The first step for you or your legal adviser is to send a letter of claim setting out:

  • How the other party has breached the obligations under the agreement
  • Remedies sought, including undertakings to abide by the restrictive covenants and damages for any losses suffered as a result of the breach
  • The return, or supervised destructions, of information/devices held in breach of the restrictive covenants.

If your demands are not met you should consider whether to apply to court for an interim injunction restraining the offending activity, especially in situations where delay will cause serious harm to the business.

An injunction is a very persuasive tool as a deliberate breach of it can result in criminal sanction. You do, however, need to act quickly as the court will not grant an injunction if you have unreasonably delayed taking action.

Damages can also be sought in respect of the loss caused by the breach of the covenant. The general rule is that damages should place the claimant in the position that it would have been had the breach not occurred.

Will the court uphold restrictive covenants?

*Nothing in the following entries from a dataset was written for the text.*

/-- An a8 parameter: bits [63:40] reserved. -/
def a8Ok (p : List Byte) (o : Nat) : Bool := decide (rdLE p o 8 < 2 ^ 40)

def rDevice (_ : List Byte) : Option Nat := some 0
def rContexts (_ : List Byte) : Option Nat := some 1
def rFabric (_ : List Byte) : Option Nat := some 2
def rHealth (_ : List Byte) : Option Nat := some 3
/-- The one item of a command that names no target. -/
def noTarget (_ : List Byte) : List Nat := [0]

/-- A session closes (R507, R508): event 0x0A04, and debug relocks where it had unlocked it. -/
def State.relock (s : State) (key : Nat) : State :=
  if s.rbit Reg.SEC_DBG 2 then
    (({ s with cq := { s.cq with dbg := none } } : State).wf Reg.SEC_DBG 2 2 0).event 0x0A0A devUnit 1 [(16, 1, 0), (17, 1, key)]
  else s

def State.closeSess (s : State) (id cause : Nat) : State :=
  match s.sess id with
  | none => s
  | some x =>
    let s := { s with cq := { s.cq with sessions := s.cq.sessions.filter (fun y => decide (y.id ≠ id)) } }
    let s := s.event 0x0A04 devUnit 1 [(16, 4, id), (20, 1, cause)]
    if s.cq.dbg = some id then s.relock x.key else s

/-- A lease ends (R526, R529): event 0x0B02. -/
def State.endLease (s : State) (res kind newKey : Nat) : State :=
  match tget none s.cq.leases res with
  | none => s
  | some l => ({ s with cq := { s.cq with leases := tset none s.cq.leases res none } } : State).event 0x0B02 devUnit 1
      [(16, 1, res), (17, 1, kind), (18, 1, newKey), (19, 1, l.key)]

end Sys2Proof.Machine
end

It depends on the individual facts of each case. For example, it is unlikely that a coffee shop franchisor will be able to rely on a covenant which prevents a franchisee from competing within a 30 mile radius on the basis that customers will probably not travel that far to buy a latte. A clause such as this goes further than is required to protect the franchisee's legitimate business interest. 

In commercial contracts, the courts are slower to intervene and assume that the parties are competent business people negotiating on equal terms. This approach is longstanding and has more recently been confirmed in the Court of Appeal.

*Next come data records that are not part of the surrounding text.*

-- ==== Sys2Proof/Machine/Units.lean ====
section
/-! DEFINITION. What the units of a spindle share (spec/03_spindle.md R73 to R85, spec/04_skein.md R133,
R138 to R146): unit kinds, slot fields, tags, tokens, flit building, and the result of one fire. -/

namespace Sys2Proof.Machine

/-- The kind of unit a unit number names (R73). -/
inductive UnitKind where
  | tile | vec | sfu | steer | seq | dsp | mem | sluice
  deriving DecidableEq, Repr

def unitKind (u : Nat) : Option UnitKind :=
  if u < 16 then some .tile
  else if u < 24 then some .vec
  else if u < 28 then some .sfu
  else if u < 32 then some .steer
  else if u < 34 then some .seq
  else if u = 34 then some .dsp
  else if u < 51 then some .mem
  else if u < 55 then some .sluice
  else none

/-- The switch point a unit attaches at (R121). -/
def switchPoint (u : Nat) : Nat :=
  match unitKind u with
  | some .tile => u
  | some .mem => u - 19
  | some .vec => u + 16
  | some .sfu => u + 16
  | some .seq => u + 12
  | some .dsp => 46
  | some .steer => u + 20
  | some .sluice => u - 3
  | none => 63

/-- What every fire reads beside the spindle (R70, R134, R135, R358). -/
structure UCtx where
  ps : Nat
  logical : Nat
  coord : Nat
  sat : Bool
  step : DWord
  seed : DWord
  now : DWord
  deriving DecidableEq, Repr

/-- What one fire gives: the spindle, the flits that will leave (port, latency, flit), the latency of
an update with no output, numeric flags, how many poisoned results, a context fault with its data
bytes from byte 16, notices, counts added to registers of the SPN block, and reserved-stream RNG
requests (R359). -/
structure URes where
  sp : Spn
  outs : List (Nat × Nat × Flit) := []
  upd : Option Nat := none
  flags : Nat := 0
  npoi : Nat := 0
  fault : Option (Nat × List Byte) := none
  notes : List (Nat × List Byte) := []
  cnts : List (Nat × Nat) := []
  rsv : Nat := 0
  deriving DecidableEq, Repr

/-- A fire that only faults the context. -/
def uFault (sp : Spn) (code : Nat) (bytes : List Nat) : URes :=
  { sp := sp, fault := some (code, bytes.map (BitVec.ofNat 8)) }

/-- The iteration index of the innermost enclosing loop, 0 outside any loop (R133). -/
def innerIter (sp : Spn) : Nat :=
  match sp.loops with
  | [] => 0
  | l :: _ => l.iter.toNat

/-- iter[d] of R133; the loop list is innermost first. -/
def iterAt (sp : Spn) (d : Nat) : Nat :=
  match sp.loops.reverse[d]? with
  | some l => l.iter.toNat
  | none => 0

/-- The tag a 9-bit tag field names (R133). -/
def tagOf (sp : Spn) (f : Nat) : BitVec 8 :=
  if f.testBit 8 then BitVec.ofNat 8 (f + innerIter sp) else BitVec.ofNat 8 f

/-- The token on a port under a tag, stored or arriving in this cycle (R81, R82). -/
def findTok (toks : List StoreEnt) (u p : Nat) (t : BitVec 8) : Option Flit :=
  (toks.find? (fun e => e.unit == u && e.port == p && e.flit.tag == t)).map (·.flit)

/-- The store without the tokens a fire consumed (R82). -/
def dropToks (toks : List StoreEnt) (u : Nat) (named : List (Nat × BitVec 8)) : List StoreEnt :=
  toks.filter (fun e => !(e.unit == u && named.any (fun n => n.1 == e.port && n.2 == e.flit.tag)))

/-! ### Operation numbers (R261, R317). -/

/-- The lowest number from `n` on that no operation of a spindle's table has as its entry, found within `k` tries. -/
def freeEntry (used : Nat → Bool) : Nat → Nat → Nat
  | 0, n => n
  | k + 1, n => if used n then freeEntry used k (n + 1) else n

/-- The kind takes an entry of the table of operations in flight: reads, writes, atomics, WATCH and SEND (R261). -/
def OpKind.inTable : OpKind → Bool
  | .read | .write | .jobWrite | .atom | .watch | .send => true
  | _ => false

/-- The table entry the next operation takes: the lowest free one. -/
def Spn.nextEntry (x : Spn) : Nat := freeEntry (fun n => x.ops.any (fun o => o.kind.inTable && o.id % 1024 == n)) (x.ops.length + 1) 0

/-- The number of the next operation of a kind: its table entry and how often that was used before, which make the operation ID
(R317); one outside the table takes a number beyond all of those. -/
def Spn.nextOp (x : Spn) (k : OpKind) : Nat :=
  if k.inTable then x.nextEntry + 1024 * tget 0 x.slotUse x.nextEntry
  else 2 ^ 40 + freeEntry (fun n => x.ops.any (fun o => o.id == 2 ^ 40 + n)) (x.ops.length + 1) 0

/-- Adds an operation to those of a spindle (R93, R261). -/
def Spn.addOp (x : Spn) (o : OpEnt) : Spn :=
  { x with ops := x.ops ++ [{ o with id := x.nextOp o.kind }]
           slotUse := if o.kind.inTable then tmod 0 x.slotUse x.nextEntry (· + 1) else x.slotUse }

/-- 64-bit word `k` of a flit (R78). -/
def Flit.word (f : Flit) (k : Nat) : Nat := lane 64 f.data.toNat k

/-- Byte `k` of a flit. -/
def Flit.byte (f : Flit) (k : Nat) : Nat := lane 8 f.data.toNat k

/-- Word `k` carries poison. -/
def Flit.bad (f : Flit) (k : Nat) : Bool := f.pword.toNat.testBit k

/-- Any word carries poison. -/
def Flit.anyBad (f : Flit) : Bool := decide (f.pword ≠ 0)

/-- A data flit from a number, with poison marks, tag and count of valid words. -/
def mkFlit (d pword : Nat) (tag : BitVec 8) (gen : BitVec 2) (nwords : Nat) : Flit :=
  { data := BitVec.ofNat 2048 d, pword := BitVec.ofNat 32 pword, tag := tag, gen := gen, ctl := false,
    nw := BitVec.ofNat 5 (nwords - 1) }

/-- A trip token carrying `n` (R79 type 1). -/
def tripTok (n : Nat) (tag : BitVec 8) (gen : BitVec 2) (poison : Bool) : Flit :=
  { data := BitVec.ofNat 2048 (if poison then 0 else (n % 2 ^ 32) + 2 ^ 60),
    pword := if poison then 1 else 0, tag := tag, gen := gen, ctl := true, nw := 0 }

/-- A predicate token whose word 1 is `m` (R79 type 0). -/
def predTok (m : Nat) (tag : BitVec 8) (gen : BitVec 2) (pword : Nat) : Flit :=
  { data := BitVec.ofNat 2048 ((m % 2 ^ 64) * 2 ^ 64), pword := BitVec.ofNat 32 pword, tag := tag,
    gen := gen, ctl := true, nw := 1 }

/-- Why a token cannot decide control flow (R85, R112 byte 19): `ty` is the type the operation takes;
none where it can. -/
def ctlBad (f : Flit) (ty : Nat) : Option Nat :=
  if f.pword ≠ 0 then some 1
  else if !f.ctl then some 3
  else
    let t := f.word 0 / 2 ^ 60
    if 2 ≤ t then some 2 else if t ≠ ty then some 4 else none

/-- Bit `i` of a predicate's word 1, all disabled with no word 1 (R83, R588). -/
def predBit (f : Flit) (i : Nat) : Bool :=
  if f.nw = 0 then false else (f.word 1).testBit i

/-- A lane result: its code, flags, and whether it carries poison. -/
structure LaneRes where
  code : Nat := 0
  flags : Nat := 0
  poison : Bool := false
  deriving DecidableEq, Repr

/-- Packs lane results of `w` bits into flit data, poison marks per 64-bit word, and flags; a poisoned
lane's bits are zero and it sets no other flag (R69). -/
def packRes (w : Nat) (ls : List LaneRes) : Nat × Nat × Nat :=
  let data := packLanes w (ls.map (fun l => if l.poison then 0 else l.code))
  let pw := ls.zipIdx.foldl (fun a l => if l.1.poison then a ||| (1 <<< (l.2 * w / 64)) else a) 0
  let fl := ls.foldl (fun a l => if l.poison then a else a ||| l.flags) 0
  (data, pw, fl)

/-- Poisoned results among lanes: each lane is a result, while a token or a flit passed on is one (R69 rule 6; log 149). -/
def poisonCount (ls : List LaneRes) : Nat := ls.countP (·.poison)

/-- Flags of one result flit: POISON where it carries poison (R69 rule 6). -/
def poisonFlag (pw fl : Nat) : Nat := if pw = 0 then fl else fl ||| FPOISON

/-- Lane width of a vector format: 32 for FP32 and INT32, 16 for BF16, 8 for the byte formats. -/
def laneW (fmt : Nat) : Nat := fmtBits fmt

/-- A field of a slot word. -/
def slot (w : DWord) (hi lo : Nat) : Nat := bitsOf w.toNat hi lo

end Sys2Proof.Machine
end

In this case the court decided that a restrictive covenant contained within a shareholders agreement was enforceable and reasonable and therefore bound employee shareholders for 12 months following the transfer of their shares, even though the transfer could (theoretically) occur many years after they ceased to be employed by the company.

Points to remember

When negotiating any form of commercial contract think about using restrictive covenants to protect your business interests. Also consider the following factors:

  1. What is the purpose of the covenant? What legitimate business interest is it designed to protect e.g. a specific product/ service?
  2. How long does it need to last? A non-compete covenant of a few years might be acceptable. However, in some sectors this period might be too long - especially if products/ services become redundant quickly.
  3. What is a reasonable geographical area in which it should apply?
  4. Is the restrictive covenant contrary to the public interest?
  5. Should the restrictive covenant be given by any other connected parties, such as a parent company of the seller subsidiary company, or people connected with the seller?

An unreasonable restraint of trade clause is void and unenforceable. It is therefore important to draft any restrictive covenant carefully so as to ensure that it is reasonable and not too restrictive. It is always advisable to obtain legal advice.